**ASSIGNMENT**
Write only how many lines in this data include "hstep".

DATA TO USE section start

-- ==== Sys2Proof/Laws/Sponge.lean ====
section
/-! SUPPORT. The laws of the sponge commands: one byte absorbed, the padded block, one byte squeezed, and from them the
bodies of SABSORB, SFINAL and SSQUEEZE. -/

namespace Sys2Proof.Machine

/-! ### Absorbing -/

/-- The absorb primitive draws `D` words and XORs the word into the lane's value (R253). -/
theorem draws_absorbLane {s : State} (h : gridOk s.params.D s.lanes) {L : Nat} (hL : L < 25) (w : Word) :
    Draws (absorbLane L w s) s.params.D fun t => ∃ a : Lane, a.length = s.params.D + 1 ∧
      gUnmask a = gUnmask (laneAt s.lanes L) ^^^ w ∧ t = s.setLane L a :=
  draws_map (draws_gMask _ w) fun m hm => ⟨_, by simp [length_laneAt h hL, hm.1],
    by rw [gUnmask_gXor _ _ (by simp [length_laneAt h hL, hm.1]), hm.2], rfl⟩

/-- What absorbing leaves unchanged: everything but the lanes, APOS, LACC and `Rm`. -/
structure absorbSame (s t : State) : Prop where
  same : hostSame s t
  spongeParams : paramsSame s t
  sph : t.sph = s.sph
  spos : t.spos = s.spos
  delivered : t.delivered = s.delivered
  result : t.result = s.result
  halt : t.halt = s.halt
  err : t.err = s.err
  ign : t.ign = s.ign
  answers : t.answers = s.answers
  count : t.rngCount = s.rngCount
  rm : s.rm = zeroMatrix s.params.D → t.rm = zeroMatrix s.params.D

theorem absorbSame_refl (s : State) : absorbSame s s :=
  ⟨⟨rfl, rfl, rfl, rfl, rfl, rfl, rfl⟩, ⟨rfl, rfl, rfl⟩, rfl, rfl, rfl, rfl, rfl, rfl, rfl, rfl, rfl, id⟩

theorem absorbSame_trans {s t u : State} (h : absorbSame s t) (k : absorbSame t u) : absorbSame s u where
  same := ⟨k.same.params.trans h.same.params, k.same.arg.trans h.same.arg, k.same.halt.trans h.same.halt,
    k.same.rawEn.trans h.same.rawEn, k.same.running.trans h.same.running, k.same.inputs.trans h.same.inputs,
    k.same.readData.trans h.same.readData⟩
  spongeParams := ⟨k.spongeParams.rate.trans h.spongeParams.rate, k.spongeParams.ds.trans h.spongeParams.ds,
    k.spongeParams.outLen.trans h.spongeParams.outLen⟩
  sph := k.sph.trans h.sph
  spos := k.spos.trans h.spos
  delivered := k.delivered.trans h.delivered
  result := k.result.trans h.result
  halt := k.halt.trans h.halt
  err := k.err.trans h.err
  ign := k.ign.trans h.ign
  answers := k.answers.trans h.answers
  count := k.count.trans h.count
  rm e := by have := k.rm; rw [h.same.params] at this; exact this (h.rm e)

/-- The state between two bytes of an absorb: complete lanes, a legal rate, APOS inside the block, LACC without bits above
its bytes, and the reference relation for the bytes so far. -/
def absorbState (s : State) (msg : List Byte) : Prop := gridOk s.params.D s.lanes ∧ absorbed s msg

/-- The words one more byte draws (R261). -/
def byteDraws (s : State) : Nat :=
  (if (s.apos.toNat + 1) % 8 = 0 then s.params.D else 0) +
    (if s.apos.toNat + 1 = s.rate.toNat then permuteDraws s.params.D else 0)

theorem toNat_add_one {a : BitVec 8} (h : a.toNat < 255) : (a + 1).toNat = a.toNat + 1 := by
  rw [BitVec.toNat_add]; simp; omega

theorem draws_absorbByte {s : State} {msg : List Byte} (h : absorbState s msg) (b : Byte) :
    Draws (absorbByte s b) (byteDraws s) fun t => absorbState t (msg ++ [b]) ∧ absorbSame s t ∧
      t.apos.toNat = (if s.apos.toNat + 1 = s.rate.toNat then 0 else s.apos.toNat + 1) := by
  obtain ⟨hg, ha⟩ := h
  have hab := ha
  simp only [absorbed] at ha
  obtain ⟨hph, hro, hap, hlt, hlacc, hval⟩ := ha
  obtain ⟨hr8, hr1, hr2⟩ := hro
  have hcat := absorbFull_concat s.rate.toNat hr1 hr8 msg b
  have hlen := absorbFull_length s.rate.toNat (by omega) msg
  generalize he : absorbFull s.rate.toNat msg = p at *
  obtain ⟨st, rest⟩ := p
  simp only at hap hlt hlacc hval hcat hlen
  have hap1 : (s.apos + 1).toNat = s.apos.toNat + 1 := toNat_add_one (by omega)
  have hlacc' : s.lacc ||| byteAt b (s.apos.toNat % 8) = leWord (rest.drop (8 * (rest.length / 8)) ++ [b]) := by
    rw [leWord_concat, hlacc, hap]; congr 2; simp; omega
  unfold absorbByte absorbLaneEnd byteDraws
  simp only [hap1]
  by_cases h8 : (s.apos.toNat + 1) % 8 = 0
  · -- a lane is complete
    rw [if_pos h8, if_pos h8]
    have hL : (s.apos.toNat + 1) / 8 - 1 = rest.length / 8 := by omega
    have hL25 : rest.length / 8 < 25 := by omega
    rw [hL]
    have hdrop : (rest ++ [b]).drop (8 * (rest.length / 8)) = rest.drop (8 * (rest.length / 8)) ++ [b] :=
      List.drop_append_of_le_length (by omega)
    have hword : blockWord (rest ++ [b]) (rest.length / 8) = s.lacc ||| byteAt b (s.apos.toNat % 8) := by
      rw [hlacc', blockWord, hdrop, List.take_of_length_le (by simp; omega)]
    refine draws_bind (Q := fun t => ∃ a : Lane, a.length = s.params.D + 1 ∧
        gUnmask a = gUnmask (laneAt s.lanes (rest.length / 8)) ^^^ (s.lacc ||| byteAt b (s.apos.toNat % 8)) ∧
        t = { s with
          lacc := s.lacc ||| byteAt b (s.apos.toNat % 8)
          apos := s.apos + 1
          lanes := s.lanes.set (rest.length / 8) a })
      (draws_weaken (draws_absorbLane (s := { s with
        lacc := s.lacc ||| byteAt b (s.apos.toNat % 8), apos := s.apos + 1 }) hg hL25 _)
        fun t ⟨a, h1, h2, h3⟩ => ⟨a, h1, h2, h3⟩) ?_
    rintro t ⟨a, hal, hau, rfl⟩
    have hg' : gridOk s.params.D (s.lanes.set (rest.length / 8) a) := gridOk_set hg _ hal
    have hval' : gridValues (s.lanes.set (rest.length / 8) a)
        = xorBlock (rest.length / 8 + 1) (rest ++ [b]) st := by
      have hxc : xorBlock (rest.length / 8) (rest ++ [b]) st = xorBlock (rest.length / 8) rest st :=
        xorBlock_congr st fun L hL => blockWord_append _ _ L (by omega)
      rw [xorBlock_succ, hxc, hword, gridValues_set, hau, ← getD_gridValues]
      have : gridValues s.lanes = xorBlock (rest.length / 8) rest st := hval
      rw [this]
    unfold absorbBlockEnd
    by_cases hend : s.apos.toNat + 1 = s.rate.toNat
    · -- and the block too
      have hrate : s.apos + 1 = s.rate := BitVec.eq_of_toNat_eq (by rw [hap1, hend])
      simp only [hrate, if_true, hend]
      refine draws_map (draws_permuteState (s := { s with
        lacc := 0, apos := s.rate, lanes := s.lanes.set (rest.length / 8) a }) hg') ?_
      rintro t ⟨g, hgg, hgv, rfl⟩
      rw [if_pos (by omega)] at hcat
      refine ⟨⟨hgg, ?_⟩, ?_, by simp⟩
      · refine ⟨hph, ⟨hr8, hr1, hr2⟩, ?_⟩
        simp only [State.setGridDiscard, hcat, State.values]
        refine ⟨rfl, by simp; omega, by simp, ?_⟩
        have hn : rest.length / 8 + 1 = s.rate.toNat / 8 := by omega
        rw [hgv]
        simp only [State.values] at hval' ⊢
        rw [hval', hn]
        exact (xorBlock_zero _ (length_keccakF _)).symm
      · exact ⟨⟨rfl, rfl, rfl, rfl, rfl, rfl, rfl⟩, ⟨rfl, rfl, rfl⟩, rfl, rfl, rfl, rfl, rfl, rfl, rfl, rfl, rfl,
          fun _ => rfl⟩
    · have hrate : ¬ (s.apos + 1 = s.rate) := fun e => hend (by rw [← hap1, e])
      simp only [hrate, if_false, hend]
      rw [if_neg (by omega)] at hcat
      refine draws_pure ⟨⟨hg', ?_⟩, ?_, hap1⟩
      · refine ⟨hph, ⟨hr8, hr1, hr2⟩, ?_⟩
        simp only [hcat, State.values, hap1]
        refine ⟨by simp [hap], by simp; omega, ?_, ?_⟩
        · have : (rest ++ [b]).drop (8 * ((rest ++ [b]).length / 8)) = [] :=
            List.drop_eq_nil_of_le (by simp; omega)
          rw [this]; rfl
        · have : (rest ++ [b]).length / 8 = rest.length / 8 + 1 := by simp; omega
          rw [this, hval']
      · exact ⟨⟨rfl, rfl, rfl, rfl, rfl, rfl, rfl⟩, ⟨rfl, rfl, rfl⟩, rfl, rfl, rfl, rfl, rfl, rfl, rfl, rfl, rfl, id⟩
  · rw [if_neg h8, if_neg h8]
    have hend : ¬ (s.apos.toNat + 1 = s.rate.toNat) := fun e => h8 (by omega)
    rw [if_neg hend, if_neg hend]
    rw [if_neg (by omega)] at hcat
    refine draws_pure ⟨⟨hg, ?_⟩, ?_, hap1⟩
    · refine ⟨hph, ⟨hr8, hr1, hr2⟩, ?_⟩
      have hdiv : (rest ++ [b]).length / 8 = rest.length / 8 := by simp; omega
      simp only [hcat, State.values, hap1, hdiv]
      refine ⟨by simp [hap], by simp; omega, ?_, ?_⟩
      · rw [List.drop_append_of_le_length (by omega)]; exact hlacc'
      · rw [xorBlock_congr st fun L hL => blockWord_append rest [b] L (by omega)]; exact hval
    · exact ⟨⟨rfl, rfl, rfl, rfl, rfl, rfl, rfl⟩, ⟨rfl, rfl, rfl⟩, rfl, rfl, rfl, rfl, rfl, rfl, rfl, rfl, rfl, id⟩

/-- The words `n` more bytes draw (R261, R368). -/
def bytesDraws (s : State) (n : Nat) : Nat :=
  s.params.D * lanesCompleted s n + permuteDraws s.params.D * blocksCompleted s n

/-- The registers between two bytes of an absorb, whatever was absorbed before. -/
def absorbShape (s : State) : Prop :=
  gridOk s.params.D s.lanes ∧ rateOk s.rate ∧ s.apos.toNat < s.rate.toNat ∧
    s.lacc.toNat < 2 ^ (8 * (s.apos.toNat % 8))

theorem shape_absorbByte {s : State} (h : absorbShape s) (b : Byte) :
    Draws (absorbByte s b) (byteDraws s) fun t => absorbShape t ∧ absorbSame s t ∧
      t.apos.toNat = (if s.apos.toNat + 1 = s.rate.toNat then 0 else s.apos.toNat + 1) := by
  obtain ⟨hg, hro, hlt, hlacc⟩ := h
  have hro' := hro
  obtain ⟨hr8, hr1, hr2⟩ := hro'
  have hap1 : (s.apos + 1).toNat = s.apos.toNat + 1 := toNat_add_one (by omega)
  unfold absorbByte absorbLaneEnd byteDraws
  simp only [hap1]
  by_cases h8 : (s.apos.toNat + 1) % 8 = 0
  · rw [if_pos h8, if_pos h8]
    refine draws_bind (Q := fun t => ∃ a : Lane, a.length = s.params.D + 1 ∧ t = { s with
          lacc := s.lacc ||| byteAt b (s.apos.toNat % 8)
          apos := s.apos + 1
          lanes := s.lanes.set ((s.apos.toNat + 1) / 8 - 1) a })
      (draws_weaken (draws_absorbLane (s := { s with
        lacc := s.lacc ||| byteAt b (s.apos.toNat % 8), apos := s.apos + 1 }) hg
          (L := (s.apos.toNat + 1) / 8 - 1) (by omega) _) fun t ⟨a, h1, _, h3⟩ => ⟨a, h1, h3⟩) ?_
    rintro t ⟨a, hal, rfl⟩
    have hg' : gridOk s.params.D (s.lanes.set ((s.apos.toNat + 1) / 8 - 1) a) := gridOk_set hg _ hal
    unfold absorbBlockEnd
    by_cases hend : s.apos.toNat + 1 = s.rate.toNat
    · have hrate : s.apos + 1 = s.rate := BitVec.eq_of_toNat_eq (by rw [hap1, hend])
      simp only [hrate, if_true, hend]
      refine draws_map (draws_permuteState (s := { s with
        lacc := 0, apos := s.rate, lanes := s.lanes.set (s.rate.toNat / 8 - 1) a }) (by rwa [hend] at hg')) ?_
      rintro t ⟨g, hgg, -, rfl⟩
      refine ⟨⟨hgg, hro, by simp; omega, by simp⟩, ?_, by simp⟩
      exact ⟨⟨rfl, rfl, rfl, rfl, rfl, rfl, rfl⟩, ⟨rfl, rfl, rfl⟩, rfl, rfl, rfl, rfl, rfl, rfl, rfl, rfl, rfl,
        fun _ => rfl⟩
    · have hrate : ¬ (s.apos + 1 = s.rate) := fun e => hend (by rw [← hap1, e])
      simp only [hrate, if_false, hend]
      refine draws_pure ⟨⟨hg', hro, by simp only [hap1]; omega, by simp⟩, ?_, hap1⟩
      exact ⟨⟨rfl, rfl, rfl, rfl, rfl, rfl, rfl⟩, ⟨rfl, rfl, rfl⟩, rfl, rfl, rfl, rfl, rfl, rfl, rfl, rfl, rfl, id⟩
  · rw [if_neg h8, if_neg h8]
    have hend : ¬ (s.apos.toNat + 1 = s.rate.toNat) := fun e => h8 (by omega)
    rw [if_neg hend, if_neg hend]
    refine draws_pure ⟨⟨hg, hro, by simp only [hap1]; omega, ?_⟩, ?_, hap1⟩
    · simp only [hap1]
      have e : (s.apos.toNat + 1) % 8 = s.apos.toNat % 8 + 1 := by omega
      rw [e, BitVec.toNat_or]
      refine Nat.or_lt_two_pow (lt_of_lt_of_le hlacc (Nat.pow_le_pow_right (by norm_num) (by omega))) ?_
      rw [byteAt, BitVec.toNat_shiftLeft, Nat.shiftLeft_eq]
      refine lt_of_le_of_lt (Nat.mod_le _ _) ?_
      have h1 : (b.setWidth 64).toNat < 2 ^ 8 := by
        rw [BitVec.toNat_setWidth]; exact lt_of_le_of_lt (Nat.mod_le _ _) b.isLt
      have : 2 ^ (8 * (s.apos.toNat % 8 + 1)) = 2 ^ 8 * 2 ^ (8 * (s.apos.toNat % 8)) := by
        rw [← Nat.pow_add]; congr 1; omega
      rw [this]
      exact Nat.mul_lt_mul_of_pos_right h1 (Nat.two_pow_pos _)
    · exact ⟨⟨rfl, rfl, rfl, rfl, rfl, rfl, rfl⟩, ⟨rfl, rfl, rfl⟩, rfl, rfl, rfl, rfl, rfl, rfl, rfl, rfl, rfl, id⟩

theorem bytesDraws_succ {s t : State} (h : absorbSame s t) (hr : rateOk s.rate) (hlt : s.apos.toNat < s.rate.toNat)
    (ha : t.apos.toNat = (if s.apos.toNat + 1 = s.rate.toNat then 0 else s.apos.toNat + 1)) (n : Nat) (hn : n ≤ 7) :
    byteDraws s + bytesDraws t n = bytesDraws s (n + 1) := by
  obtain ⟨hr8, hr1, hr2⟩ := hr
  simp only [bytesDraws, byteDraws, lanesCompleted, blocksCompleted, h.same.params, h.spongeParams.rate, ha]
  have e1 : (s.apos.toNat % 8 + (n + 1)) / 8
      = (if (s.apos.toNat + 1) % 8 = 0 then 1 else 0)
        + ((if s.apos.toNat + 1 = s.rate.toNat then 0 else s.apos.toNat + 1) % 8 + n) / 8 := by
    split <;> split <;> omega
  have e2 : (if s.rate.toNat ≤ s.apos.toNat + (n + 1) then 1 else 0)
      = (if s.apos.toNat + 1 = s.rate.toNat then 1 else 0)
        + (if s.rate.toNat ≤ (if s.apos.toNat + 1 = s.rate.toNat then 0 else s.apos.toNat + 1) + n then 1 else 0) := by
    by_cases he : s.apos.toNat + 1 = s.rate.toNat
    · simp only [he, if_true]
      rw [if_pos (by omega), if_neg (by omega)]
    · simp only [he, if_false]
      by_cases h2 : s.rate.toNat ≤ s.apos.toNat + (n + 1)
      · rw [if_pos h2, if_pos (by omega)]
      · rw [if_neg h2, if_neg (by omega)]
  rw [e1, e2, Nat.mul_add, Nat.mul_add]
  generalize (_ : Nat) / 8 = q
  generalize (if s.rate.toNat ≤ (_ : Nat) then 1 else 0) = w
  by_cases h8 : (s.apos.toNat + 1) % 8 = 0
  · by_cases he : s.apos.toNat + 1 = s.rate.toNat
    · rw [if_pos h8, if_pos he, if_pos h8, if_pos he]; omega
    · rw [if_pos h8, if_neg he, if_pos h8, if_neg he]; omega
  · by_cases he : s.apos.toNat + 1 = s.rate.toNat
    · omega
    · rw [if_neg h8, if_neg he, if_neg h8, if_neg he]; omega

/-- SABSORB's loop over any relation that one byte keeps: the words of R368, and the relation for all the bytes. -/
theorem draws_absorbBytes {I : State → List Byte → Prop} (hI : ∀ s msg, I s msg → absorbShape s)
    (hstep : ∀ s msg b, I s msg → Draws (absorbByte s b) (byteDraws s) fun t => I t (msg ++ [b]) ∧ absorbSame s t ∧
      t.apos.toNat = (if s.apos.toNat + 1 = s.rate.toNat then 0 else s.apos.toNat + 1)) :
    ∀ (bs : List Byte) (s : State) (msg : List Byte), bs.length ≤ 8 → I s msg →
      Draws (Draw.fold absorbByte bs s) (bytesDraws s bs.length) fun t => I t (msg ++ bs) ∧ absorbSame s t
  | [], s, msg, _, h => by
    have : bytesDraws s ([] : List Byte).length = 0 := by
      obtain ⟨_, ⟨hr8, hr1, hr2⟩, hlt, _⟩ := hI s msg h
      simp only [bytesDraws, lanesCompleted, blocksCompleted, List.length_nil, Nat.add_zero]
      rw [if_neg (by omega), Nat.div_eq_of_lt (Nat.mod_lt _ (by norm_num))]; simp
    rw [this]
    exact draws_pure ⟨by simpa using h, absorbSame_refl s⟩
  | b :: bs, s, msg, hl, h => by
    have hs := hI s msg h
    have := draws_bind (draws_and (hstep s msg b h) (draws_weaken (hstep s msg b h) fun t ht => ht.2))
      (m := bytesDraws s (bs.length + 1) - byteDraws s) fun t ht => by
      obtain ⟨⟨hIt, -⟩, hsame, hap⟩ := ht
      have e := bytesDraws_succ hsame hs.2.1 hs.2.2.1 hap bs.length (by simp at hl; omega)
      have := draws_absorbBytes hI hstep bs t (msg ++ [b]) (by simp at hl; omega) hIt
      exact draws_congr (draws_weaken this fun u hu =>
        (⟨by simpa using hu.1, absorbSame_trans hsame hu.2⟩ : I u (msg ++ b :: bs) ∧ absorbSame s u)) (by omega)
    refine draws_congr this ?_
    have : byteDraws s ≤ bytesDraws s (bs.length + 1) := by
      obtain ⟨f, hf, hQ⟩ := hstep s msg b h
      obtain ⟨-, hsame, hap⟩ := hQ (List.replicate (byteDraws s) 0) (by simp)
      have e := bytesDraws_succ hsame hs.2.1 hs.2.2.1 hap bs.length (by simp at hl; omega)
      omega
    simp only [List.length_cons]; omega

DATA TO USE section end

**REPLY**
4